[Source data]
-- ==== Sys2Proof/Machine/Counters.lean ====
section
/-! DEFINITION. The objects of the performance counters (R270 to R277). -/

namespace Sys2Proof.Machine

/-- The events that an engine has (R272). -/
def eventsOf (e : Nat) : List Nat :=
  let all := [0, 1, 2, 3, 4, 5, 6]
  if e < 64 then all ++ [0x10, 0x11, 0x12, 0x13, 0x14, 0x15, 0x17, 0x18, 0x19, 0x1A, 0x1B, 0x1C, 0x1D, 0x1E, 0x1F, 0x20, 0x21, 0x22]
  else if e < 80 then all ++ [0x41, 0x42, 0x43, 0x44, 0x45]
  else if e = 80 then all ++ [0x60, 0x61, 0x62, 0x63, 0x64, 0x65, 0x66]
  else all ++ [0x70, 0x71, 0x72, 0x73, 0x74]

/-- Counters cannot be read: the block failed its start-up test (R11). -/
def State.cntFailed (s : State) : Bool := s.bit kUnitFail 47

/-- Why a host read of counters is refused, or 0 (R270, R481). -/
def State.cntRefusal (s : State) : Nat :=
  if s.cntFailed then abHwFault else if 1 ≤ s.n kShedStage then abBusy else 0

/-- A CNT_BLOCK value (R277). -/
def State.cntBytes (s : State) (e : Nat) : Bytes :=
  let c := s.cnt e
  s.cellTime ++ zeros 4 ++ le 8 c.cyc ++ ((List.range 6).map (fun k => le 8 (c.pmc.getD k 0))).flatten

/-- Clears an engine's counters. -/
def State.cntZero (s : State) (e : Nat) : State :=
  { s with cnts := modAt s.cnts e (fun _ => { cyc := 0, pmc := List.replicate 6 0, ran := false }) }

/-- A write of event numbers (R270, R272): each counter whose number is written clears. -/
def cntSelEff (e : Nat) (v : Bytes) (s : State) : State :=
  ({ s with cnts := modAt s.cnts e (fun c => { c with pmc := List.replicate 6 0, ran := false }) } : State).setObj (kCntSel e) v

/-- The own check of CNT_SEL. -/
def cntSelOwn (e : Nat) (v : Bytes) : Nat := if v.all (fun b => (eventsOf e).contains b.toNat) then 0 else abRange

/-- CNT_SEL (R270). -/
def cntSel (rq : Requester) (e : Fin 82) (v : Bytes) (s : State) : State :=
  submitWrite rq (0x5410 + e.val) 0x08 v (fun _ => cntSelOwn e.val v) (cntSelEff e.val v) s

/-- CNT_BLOCK (R273): a read samples the counters; the requester's answer is the block. DEDUCED, log entry 40. -/
def cntBlock (rq : Requester) (e : Fin 82) (s : State) : State :=
  if !s.served rq then s
  else if s.cntRefusal ≠ 0 then s.answer rq s.cntRefusal
  else
    let s := s.slack e.val
    (s.setObj (kCntBlock e.val) (s.cntBytes e.val)).answer rq 0

/-- The own check of the clear objects. -/
def isOneOwn (v : Bytes) : Nat := if leVal v = 1 then 0 else abRange

/-- CNT_CLEAR (R277). -/
def cntClear (rq : Requester) (e : Fin 82) (v : Byte) (s : State) : State :=
  submitWrite rq (0x5410 + e.val) 0x0B [v] (fun _ => isOneOwn [v]) (fun s => s.cntZero e.val) s

/-- Clears the counters of every engine. -/
def State.cntZeroAll (s : State) : State :=
  { s with cnts := s.cnts.map (fun _ => { cyc := 0, pmc := List.replicate 6 0, ran := false }) }

/-- CNT_CLEAR_ALL (R277). -/
def cntClearAll (rq : Requester) (v : Byte) (s : State) : State :=
  submitWrite rq 0x5400 0x02 [v] (fun _ => isOneOwn [v]) (fun s => s.cntZeroAll) s

/-- The rate of an event: how many of it one slot can hold (R272). -/
def eventRate (ev : Nat) : Nat := if ev = 0x22 then 2 else if ev = 0x71 ∨ ev = 0x72 ∨ ev = 0x74 then 16 else 1

/-- The class of the slots that an event needs (R271, R272): its own class, front or back slots for a stall, else retired ones.
DEDUCED, log entry 40. -/
def eventClass (ev : Nat) : Nat :=
  if ev = 2 ∨ ev = 0x12 ∨ ev = 0x14 then 2
  else if ev = 3 ∨ ev = 5 ∨ ev = 0x10 ∨ ev = 0x13 ∨ ev = 0x1B ∨ ev = 0x1C then 3
  else if ev = 4 ∨ ev = 0x45 ∨ 0x17 ≤ ev ∧ ev ≤ 0x1A then 4
  else 1

/-- PMC_WRAP (R270, R271): the counter has reached 2^48: the events that this takes have come, in slots of their class.
DEDUCED, log entry 40. -/
def pmcWrap (e : Fin 82) (k : Fin 6) (s : State) : State :=
  let ev := s.sub (kCntSel e.val) k.val 1
  if ev = 0 ∨ !s.clockOn e.val then s
  else
    let n := 2 ^ 48 - (s.cnt e.val).pmc.getD k.val 0
    let c := eventClass ev
    let slots := (n + eventRate ev - 1) / eventRate ev
    s.count e.val slots ((c, slots) :: if c = ev then [] else [(ev, n)])

end Sys2Proof.Machine
end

GOAL OF THE EXERCISE: From the line that has "CNT_CLEAR (R277). -/" through the line that has "every engine. -/", copy every line exactly as it appears above, and leave out all others.

RESPONSE AREA:
/-- CNT_CLEAR (R277). -/
def cntClear (rq : Requester) (e : Fin 82) (v : Byte) (s : State) : State :=
  submitWrite rq (0x5410 + e.val) 0x0B [v] (fun _ => isOneOwn [v]) (fun s => s.cntZero e.val) s

/-- Clears the counters of every engine. -/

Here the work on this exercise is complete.